Artificial intelligence (AI): The theory and development of computer systems able to perform tasks normally requiring human intelligence.
Fine-tuning: The process of training a pre-trained model on a specific dataset to adapt it for a specialised task, adjusting its parameters slightly instead of starting from scratch. Common in AI applications like NLP and image recognition, it saves time and resources while leveraging the model's foundational knowledge.
Generative AI: Generative AI is a type of AI that can generate outputs that resemble human-created content. Most of the current generative AI systems are based on the Transformer architecture.

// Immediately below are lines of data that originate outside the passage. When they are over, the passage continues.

-- ==== Sys2Proof/Machine/Comb.lean ====
section
/-! DEFINITION. What jobs compute (R99 to R109): the multiply-accumulate passes of the stripe operations, one 64-byte line
position at a time, the whole-buffer operations, the check values and contexts they change, and their end. -/

namespace Sys2Proof.Machine

/-! ## Output lines as sums of input lines -/

/-- Where an input line comes from: a fragment of code A, or the new data of UPDATE. -/
inductive Src where
  | frag (i : Nat)
  | aux
  deriving DecidableEq, Repr

/-- One term of an output line: a coefficient, and the input line at a byte offset of its source. -/
structure Term where
  coef : Nat
  src : Src
  off : Nat
  deriving DecidableEq, Repr

/-- A term added to a sum, joined with the term of the same input line. -/
def addTerm : List Term → Term → List Term
  | [], t => [t]
  | x :: l, t => if x.src = t.src ∧ x.off = t.off then { x with coef := gfAdd x.coef t.coef } :: l else x :: addTerm l t

/-- A sum with one term per input line, those of coefficient 0 gone: the lines an output depends on (R67). -/
def sumTerms (l : List Term) : List Term := (l.foldl addTerm []).filter fun t => decide (t.coef ≠ 0)

/-- A sum scaled. -/
def scaleTerms (k : Nat) (l : List Term) : List Term := l.map fun t => { t with coef := gfMul k t.coef }

/-- The recovery row of a code-A fragment at an offset (R74). -/
def Job.rowTerms (j : Job) (f off : Nat) : List Term :=
  let r := (recoveryRow j.code j.emask f).getD []
  (List.range r.length).map fun i => ⟨r.getD i 0, .frag i, off⟩

/-- A line of the data stream of TRANSCODE (R77). -/
def Job.streamTerms (j : Job) (off : Nat) : List Term := j.rowTerms (off / j.flen) (off % j.flen)

/-- The terms of output fragment `o` at byte offset `t` (R71, R74, R76, R77). -/
def Job.outTerms (j : Job) (o t : Nat) : List Term :=
  if j.op = opEncode then sumTerms ((List.range (spK j.code)).map fun i => ⟨genCoef j.code o i, .frag i, t⟩)
  else if j.op = opReconstruct then sumTerms (j.rowTerms o t)
  else if j.op = opUpdate then
    (if o = j.updIndex then [⟨1, .aux, t - j.offset⟩]
     else
       let e := genCoef j.code o j.updIndex
       sumTerms [⟨1, .frag o, t⟩, ⟨e, .frag j.updIndex, t⟩, ⟨e, .aux, t - j.offset⟩])
  else if o < spK j.specB then sumTerms (j.streamTerms (o * j.fragLenB + t))
  else sumTerms ((List.range (spK j.specB)).flatMap fun i =>
    scaleTerms (genCoef j.specB o i) (j.streamTerms (i * j.fragLenB + t)))

/-- The output fragments of a job, ascending, with the data fragment of UPDATE first. -/
def Job.outputs (j : Job) : List Nat :=
  if j.op = opVerify then []
  else if j.op = opUpdate then j.updIndex :: maskList j.outMask (spN j.code)
  else if j.op = opTranscode then maskList j.outMask (spN j.specB)
  else maskList j.outMask (spN j.code)

/-- Line positions of a job. -/
def Job.lines (j : Job) : Nat := (if j.op = opTranscode then j.fragLenB else j.length) / 64

/-- Byte offset of the next line position in its fragments. -/
def Job.nextOff (j : Job) : Nat := (if j.op = opTranscode then 0 else j.offset) + 64 * j.pos

/-- The input lines of the next pass. ENCODE reads every data line (R99), UPDATE its old one even where no parity depends on it (R103). -/
def Job.passInputs (j : Job) : List (Src × Nat) :=
  if j.op = opVerify then
    ((List.range (spN j.code)).filter fun i => !gone j.emask i).map fun i => (Src.frag i, j.nextOff)
  else
    ((if j.op = opUpdate then [(Src.frag j.updIndex, j.nextOff)]
      else if j.op = opEncode then (List.range (spK j.code)).map fun i => (Src.frag i, j.nextOff) else []) ++
      j.outputs.flatMap fun o => (j.outTerms o j.nextOff).map fun (t : Term) => (t.src, t.off)).eraseDups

Hallucination (also referred to as confabulation): When a generative AI model produces incorrect, misleading or fabricated content due to reliance on patterns in its training data rather than factual understanding.
Invisible processing: Processing where people are not aware their personal data is being processed, undermining their information rights among others.
Machine unlearning: Adjusting a model’s parameters to remove the influence of specific data, though current techniques are not scalable for large AI models like generative AI.
Synthetic data: This is ‘artificial’ data generated by data synthesis algorithms. It replicates patterns and the statistical properties of real data (which may be personal data). It is generated from real data using a model trained to reproduce its characteristics and structure.
Transformer architecture: Transformer architecture is a type of deep learning model designed to process sequences of data, eg text, by focusing on the relationship between different parts of the input. The transformers are fast, flexible, easily scalable and are highly efficient in understanding context, making them the foundation for generative systems.